The United States Environmental Protection Agency (EPA) defines nanoscale as being from 1–100 nanometers (nm) in size, and it is generally recognized that particles smaller than 30 nm pass through the skin and into the bloodstream.
In June 2007, the Scientific Committee on Consumer Products (SCCP) of the European Union (EU) issued its Preliminary Opinion of Safety of Nanomaterials in Cosmetic Products, in which a nanoparticle was defined as having one or more dimensions at 100 nm or less. They also were divided into two groups: labile nanoparticles that disintegrate upon application to the skin, such as liposomes, microemulsions or nanoemulsions; and insoluble particles, such as fullerenes, zinc oxide and titanium dioxide. The SCCP concluded that for the labile group, conventional risk assessment methodologies may be adequate. However, for the insoluble group, the uptake must be considered due to their ability to penetrate the skin and enter the bloodstream because of their size. The group, therefore, is reviewing the complete safety of nanosized particles of inorganic sunscreens.

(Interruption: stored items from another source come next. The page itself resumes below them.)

-- ==== Sys2Proof/Machine/CoherenceEvents.lean ====
section
/-! DEFINITION. Transactions at a home as events of their own, and the host's accesses to device memory (14, R279 to R293, R448). -/
namespace Sys2Proof.Machine

/-! ### Requests of the cores (R282 to R286) -/

/-- READ_SHARED, READ_OWN, UPGRADE: the home serves a core's request. -/
def execReadShared (core line : Nat) (s : State) : Host.Outcome State Fault Refusal :=
  runEvent (do
    snoopSectors (128 * line) 128 false
    let _ ← readShared core line
    pure ()) s
def execReadOwn (core line : Nat) (s : State) : Host.Outcome State Fault Refusal :=
  runEvent (do
    let _ ← readOwn core line
    pure ()) s
/-- An Upgrade whose S copy is gone is served as ReadOwn; one whose copy still stands raises it to M. -/
def execUpgrade (core line : Nat) (s : State) : Host.Outcome State Fault Refusal :=
  runEvent (do
    let _ ← readOwn core line
    pure ()) s
/-- JOIN: a core admitted to the Churn state of a line. -/
def execJoin (core line : Nat) (tag : ChTag) (sigma : Int) (s : State) : Host.Outcome State Fault Refusal :=
  runEvent (do
    let _ ← joinLine core line tag sigma
    pure ()) s
/-- The home's vector without a core. -/
def LineState.without (d : LineState) (c : Nat) : LineState :=
  match d with
  | .shared v => if (v.filter (· != c)).isEmpty then .uncached else .shared (v.filter (· != c))
  | .owned o => if o = c then .uncached else d
  | d => d
/-- INVALIDATE: a core's copy goes, an M copy giving its data. -/
def execInvalidate (core line : Nat) (s : State) : Host.Outcome State Fault Refusal :=
  runEvent (modify fun s => let s : State := s.invalidateAt core line; s.setDir line ((s.dirOf line).without core)) s
/-- RECALL: an M or E copy goes to S, or to I. -/
def execRecall (core line : Nat) (keep : Bool) (s : State) : Host.Outcome State Fault Refusal :=
  runEvent (modify fun s =>
    if keep then
      let s : State := s.recallShared core line
      match s.dirOf line with
      | .owned c => if c = core then s.setDir line (if (s.l1Of core line).isSome then .shared [core] else .uncached) else s
      | _ => s
    else let s : State := s.invalidateAt core line; s.setDir line ((s.dirOf line).without core)) s
/-- MERGE_RECALL: a core gives its partial to the merge of the line, which takes every partial in the order of R288. -/
def execMergeRecall (core line : Nat) (s : State) : Host.Outcome State Fault Refusal :=
  runEvent (do
    modify fun s => s.unbusy line
    let s ← get
    if (s.partialAt core line).isSome then mergeRead line else pure ()) s

/-! ### Write-back (R285) -/

/-- WBREQ: an M line or a partial moves into the victim buffer, unless that is full. -/
def execWbreq (core line : Nat) (s : State) : Host.Outcome State Fault Refusal :=
  runEvent (modify fun s =>
    if 32 ≤ (s.core core).victim.length then s
    else
      let go (v : L1Line) : State := (s.setL1 core line none).modCore core fun x => { x with victim := tset x.victim line v }
      match s.l1Of core line with
      | some (.m d) => go (.m d)
      | some (.c g sg d) => go (.c g sg d)
      | _ => s) s
/-- The home makes a line that is not Busy Busy for a core whose entry stands in its victim buffer (R285). -/
def State.grant (s : State) (core line : Nat) : State :=
  if s.peerAcks.any (·.line == line) then s
  else match tget (s.core core).victim line, s.dirOf line with
    | some (.m _), .owned c => if c = core then s.setDir line (.busy core (.owned c)) else s
    | some (.c _ _ _), .churn g sg v => s.setDir line (.busy core (.churn g sg v))
    | _, _ => s
/-- WBGRANT. -/
def execWbgrant (core line : Nat) (s : State) : Host.Outcome State Fault Refusal := runEvent (modify fun s => s.grant core line) s
/-- WB_DATA: the data phase, empty when the entry was served meanwhile. -/
def execWbData (core line : Nat) (s : State) : Host.Outcome State Fault Refusal := runEvent (modify fun s => s.writeBack core line) s
/-- One entry of a victim buffer a phase further: its data once the home has granted it, else the grant, once the line is not Busy; an entry served meanwhile just goes (R285). -/
def State.drainOne (s : State) (c line : Nat) : State :=
  match s.dirOf line with
  | .busy b _ => if b = c then s.writeBack c line else s
  | .owned _ | .churn _ _ _ => s.grant c line
  | _ => s.writeBack c line
/-- Every entry of the victim buffers one phase further. -/
def State.drainVictims (s : State) : State :=
  s.cores.foldl (fun s c => c.2.victim.foldl (fun s e => s.drainOne c.1 e.1) s) s

/-! ### The host at the home (R292, R293, R448) -/

/-- Whether a physical range lies in one that a confidential domain has been assigned (R448). -/
def State.domainRange (s : State) (pa n : Nat) : Bool :=
  s.trust.domains.any fun d => d.2.ranges.any fun r => pa < r.1 + r.2 && r.1 < pa + n
/-- Whether the host is refused a physical range: one of a domain, the context table, or the ring of a guest queue (R370, R430, R448). -/
def State.barred (s : State) (pa n : Nat) : Bool := s.domainRange pa n || s.ctxGuard pa n || s.ringGuard pa n
/-- A refusal counted. -/
def State.countRefusal (s : State) : State := { s with trust := { s.trust with sealRefused := s.trust.sealRefused + 1 } }
/-- The other outside party's hold on a sector snooped: an owner down to S for a read, any holder down to I for a write. -/
def snoopOther (toHost : Bool) (write : Bool) (n : Nat) : M Unit := do
  let s ← get
  let x := s.sector n
  let st := if toHost then x.host else x.guest
  if (if write then st != .i else st == .m) then do
    if toHost then
      if x.hostSnoop then pure () else modify fun s => (s.setSector n { x with hostSnoop := true }).emit (.backInvalidate n write)
    else
      if x.guestSnoop.isSome then pure () else modify fun s => (s.setSector n { x with guestSnoop := some s.now }).emit (.guestSnoop n write)
    holdM
  else pure ()
/-- The lines that n bytes touch. -/
def linesOf (pa n : Nat) : List Nat := (List.range ((pa + n - 1) / 128 - pa / 128 + 1)).map (pa / 128 + ·)
/-- Bytes read at the home, a Churn line merged and left Churn. -/
def homeBytes (pa n : Nat) : M Bytes := do
  forM' (linesOf pa n) homeReady
  let s ← get
  return ((linesOf pa n).flatMap s.lineView |>.drop (pa % 128)).take n
/-- Bytes written at the home by the host or the guest die: records of kind none; a mapped line refuses them (R240, R269). -/
def outsideWrite (pa : Nat) (b : Bytes) : M Unit := do
  forM' (linesOf pa b.length) homeOwn
  forM' (byteSegs pa b) fun g => modify fun s =>
    if (s.mapOf (lineOf g.1)).isSome then s
    else (s.putAt g.1 g.2).recordWrite (lineOf g.1) 0 0 .external
/-- Whether a sector of a line may be handed out to the host or the guest die: reads of Churn and mapped lines are delivered uncached, and a mapped line takes no other party's writes (R288, R290). -/
def State.handsOut (s : State) (line : Nat) : Bool := match s.dirOf line with
  | .churn _ _ _ | .mapped _ _ => false
  | _ => true
/-- Device copies of the lines dropped to S, or given up, before a sector is handed out. -/
def State.handOut (s : State) (line : Nat) (own : Bool) : State :=
  if own then ((s.gather line).invalidateOthers none line).setDir line (match (s.gather line).dirOf line with | .mapped c i => .mapped c i | _ => .uncached)
  else s.gather line
/-- The lowest stack whose stack and hbm bits are both set (R454). -/
def State.bivouacStack (s : State) : Option Nat := (List.range 4).find? fun i => bitAt s.trust.ready (12 + i) && bitAt s.trust.ready (16 + i)
/-- Whether the host's window holds n bytes: all device memory, in bivouac mode the 192 GiB of one stack (R427, R454). -/
def State.hostSees (s : State) (pa n : Nat) : Bool :=
  if bitAt s.trust.ready 39 then s.bivouacStack.elim false fun i => i * (192 * 2 ^ 30) ≤ pa && pa + n ≤ (i + 1) * (192 * 2 ^ 30)
  else pa + n ≤ Config.memBytes
/-- A host read of device memory. An address outside the host's window is not this device's, which does nothing (R427; DEDUCED, log entry 8). -/
def hostRead (pa n : Nat) (keep : Bool) : M Unit := do
  let s ← get
  if !s.hostSees pa n then pure ()
  else if s.barred pa n then modify fun s => s.countRefusal.emit (.hostData (List.replicate n 0))
  else
    forM' (sectorsOf pa n) (snoopOther false false)
    let b ← homeBytes pa n
    let s ← get
    if keep then forM' ((sectorsOf pa n).filter fun x => s.handsOut (x / 2)) fun x => modify fun s => s.setSector x { s.sector x with host := if (s.sector x).host = .m then .m else .s } else pure ()
    modify fun s => s.emit (.hostData b)
/-- A host write, or a host request to own a sector. -/
def hostWrite (pa : Nat) (b : Bytes) (own : Bool) : M Unit := do
  let s ← get
  let n := if b.isEmpty then 64 else b.length
  if !s.hostSees pa n then pure ()
  else if s.barred pa n then modify State.countRefusal
  else
    forM' (sectorsOf pa n) (snoopOther false true)
    forM' (linesOf pa n) homeOwn
    if b.isEmpty then pure () else outsideWrite pa b
    let s ← get
    if own then forM' ((sectorsOf pa n).filter fun x => s.handsOut (x / 2)) fun x => modify fun s => s.setSector x { s.sector x with host := .m } else pure ()
/-- A request that cannot be served yet waits at its home in arrival order. -/
def orWait (r : PortReq) (m : M Unit) : M Unit := fun s =>
  match m s with
  | (.error .hold, s') => (.ok (), { s' with portWait := s'.portWait ++ [r] })
  | x => x
/-- HOST_MEM_READ, HOST_MEM_WRITE. -/
def execHostMemRead (pa n : Nat) (keep : Bool) (s : State) : Host.Outcome State Fault Refusal :=
  runEvent (orWait (.hostRead pa n keep) (asParty partyHost (hostRead pa n keep))) s
def execHostMemWrite (pa : Nat) (data : Bytes) (own : Bool) (s : State) : Host.Outcome State Fault Refusal :=
  runEvent (orWait (.hostWrite pa data own) (asParty partyHost (hostWrite pa data own))) s
/-- The data of a sector that its outside owner gives back, merged into the line (R293). -/
def State.mergeSector (s : State) (n : Nat) (data : Bytes) : State :=
  if data.length = 64 then (s.putAt (64 * n) data).recordWrite (n / 2) 0 0 .external else s
/-- HOST_WRITEBACK: only the sector's bytes change. -/
def execHostWriteback (sector : Nat) (data : Bytes) (s : State) : Host.Outcome State Fault Refusal :=
  runEvent (modify fun s =>
    let x := s.sector sector
    if x.host = .m then (s.mergeSector sector data).setSector sector { x with host := .i, hostSnoop := false } else s) s
/-- BISNP_RESPONSE: a sector comes down to S or I, an owned one with its data. -/
def execBisnpResponse (sector : Nat) (inv : Bool) (data : Bytes) (s : State) : Host.Outcome State Fault Refusal :=
  runEvent (modify fun s =>
    let x := s.sector sector
    if x.hostSnoop then
      let s : State := if x.host = .m then s.mergeSector sector data else s
      s.setSector sector { x with host := if inv then .i else if x.host = .i then .i else .s, hostSnoop := false }
    else s) s
/-- HOST_SNOOP: the first-level copies of a host-memory line go. -/
def execHostSnoop (line : Nat) (s : State) : Host.Outcome State Fault Refusal :=
  runEvent (modify fun s => (s.cores.map (·.1)).foldl (fun s c => s.setL1 c (2 ^ 45 + line) none) s) s

end Sys2Proof.Machine
end

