/-! ### Mirrors (R145, R438) -/

/-- The mirror address of a unit, 0 for none, and the context of its queue. -/
def State.mirrorOf (s : State) (u : UnitRef) : Nat × Nat :=
  let of (c : Option Counter) : Nat × Nat := c.elim (0, 0) fun c => (c.mirror.toNat, (tget s.host.queues c.q).elim 0 (·.desc.ctx))
  match u with
  | .team i =>
    let l := s.launch (s.team i).launch
    (if l.tmir = 0 then 0 else low 64 (l.tmir.toNat + 8 * (s.team i).index), l.ctx)
  | .launch l => ((s.launch l).lmir.toNat, (s.launch l).ctx)
  | .graph g => of (tget s.host.graphs g)
  | .leg g => of (tget s.host.legs g)
  | .job g => of (tget s.host.jobs g)
/-- Whether a launch belongs to a unit. -/
def State.under (s : State) (l : Nat) : UnitRef → Bool
  | .team _ => false
  | .launch x => l == x
  | .graph g => (s.launch l).graph == some g
  | .leg g => (s.launch l).graph.elim false fun x => (tget s.host.graphs x).elim false fun c => c.parent == g
  | .job j => (s.launch l).graph.elim false fun x => (tget s.host.graphs x).elim false fun c => (tget s.host.legs c.parent).elim false fun d => d.parent == j
/-- Whether the pod floor has passed the end stamps of every team of a unit. -/
def State.endsPassed (s : State) (u : UnitRef) : Bool :=
  s.teams.all fun e => !e.2.fin || !(s.under e.2.launch u || u == .team e.1) || clkLt e.2.endStamp s.podFloor
/-- A unit's completion counter word (Table 06-6). -/
def State.counterWord (s : State) (u : UnitRef) : Nat := s.unitStatus u * 2 ^ 61 + low 32 ((s.unitCount u).getD 0)
/-- MIRROR_WRITE: the word is written once it may be; a page that cannot be written skips it. -/
def mirrorWrite (u : UnitRef) : M Unit := do
  let s ← get
  let m := s.mirrorOf u
  let done : M Unit := modify fun s => { s with host := { s.host with mirrors := s.host.mirrors.filter (· != u) } }
  if m.1 = 0 then done
  else if low 32 ((s.unitCount u).getD 0) = 0 && !s.endsPassed u then pure ()
  else
    let r ← qWrite8 m.2 m.1 (s.counterWord u)
    match r with
    | .ok _ => done
    | .error .wait => pure ()
    | .error .bad =>
      done
      modify fun s => { s with trust := { s.trust with mirrorSkipped := s.trust.mirrorSkipped + 1 } }
def execMirrorWrite (unit : UnitRef) (s : State) : Host.Outcome State Fault Refusal := runEvent (mirrorWrite unit) s

/-! ### Budget gates (R439) -/

/-- GATE_CLOSE: Ready threads of the tenant are Held at once; the host and the guest die are told. -/
def execGateClose (tenant : Nat) (power : Bool) (s : State) : Host.Outcome State Fault Refusal :=
  runEvent (modify fun s => s.closeGate tenant power) s
/-- GATE_OPEN: the tenant's threads may start runs again; those held are released in the next cycle. The metered values are the meters' own, but the guest die's bytes, which must have fallen below 95 % of the budget, are counted here (R378, R439; log entry 32). -/
def execGateOpen (tenant : Nat) (s : State) : Host.Outcome State Fault Refusal :=
  runEvent (modify fun s =>
    if s.gateClosed tenant && s.guestBytes tenant * 100 < 95 * bandwidthBytes (dget Budget.unset s.host.budgets tenant) then
      ((s.modBudget tenant fun b => { b with closed := false, closedAt := 0 }).setSocket fun x => { x with gates := tdel x.gates tenant }).emit (.guestGate tenant false)
    else s) s

/-! ### The register window (R428, R443, Tables 24-2 and 24-4) -/

/-- The number of a queue state. -/
def QueueState.code : QueueState → Nat
  | .idle => 0
  | .fetch => 1
  | .retry => 2
  | .stalled => 3
/-- qstat of a queue; a queue without a descriptor reads 0. -/
def State.qstat (s : State) (q : Nat) : Nat :=
  match tget s.host.queues q with
  | none => 0
  | some w => w.state.code * 2 ^ 62 + low 16 (w.head % w.size) * 2 ^ 32 + low 32 w.head
/-- What an aligned 8-byte read of BAR0 gives; everything but qstat and the event ring indices reads zero. -/
def State.bar0 (s : State) (off : Nat) : Nat :=
  if 0x20000 ≤ off && off < 0x40000 && off % 8 = 0 then s.qstat ((off - 0x20000) / 8)
  else if off = 0x40008 then low 64 s.host.evHead
  else if off = 0x40010 then low 64 s.host.evTail
  else 0
/-- EVHEAD_WRITE: the host's read index moves up to the value written, taken as the least running index at or above it; entries before it are read. A value beyond the write index moves nothing (log entry 16). -/
def execEvheadWrite (v : Word) (s : State) : Host.Outcome State Fault Refusal :=
  runEvent (modify fun s =>
    let n := low 64 (v.toNat + 2 ^ 64 - low 64 s.host.evHead)
    if n ≤ s.host.evTail - s.host.evHead then { s with host := { s.host with evHead := s.host.evHead + n, evRing := s.host.evRing.drop n } } else s) s
/-- BAR0_OTHER_ACCESS: no effect but the count; a read gives zero. -/
def execBar0OtherAccess (_off : Nat) (isWrite : Bool) (s : State) : Host.Outcome State Fault Refusal :=
  runEvent (modify fun s =>
    let s : State := { s with host := { s.host with bar0Miss := s.host.bar0Miss + 1 } }
    if isWrite then s else s.emit (.hostRead 0)) s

Reviewing the safety of materials based on particle size was dismissed by the FDA when the industry was dealing with microsized particles; however, if the industry is in fact using nanosized materials, the SCCP is correct in reviewing their safety.
However, Steinberg asks, are nanosized materials actually used or present in finished personal care formulations? He explained that microsize inorganic particles agglomerate readily as would nanosize materials. Once formulated, how stable would the small sizes actually be? Would they become much larger and thus have no safety issue?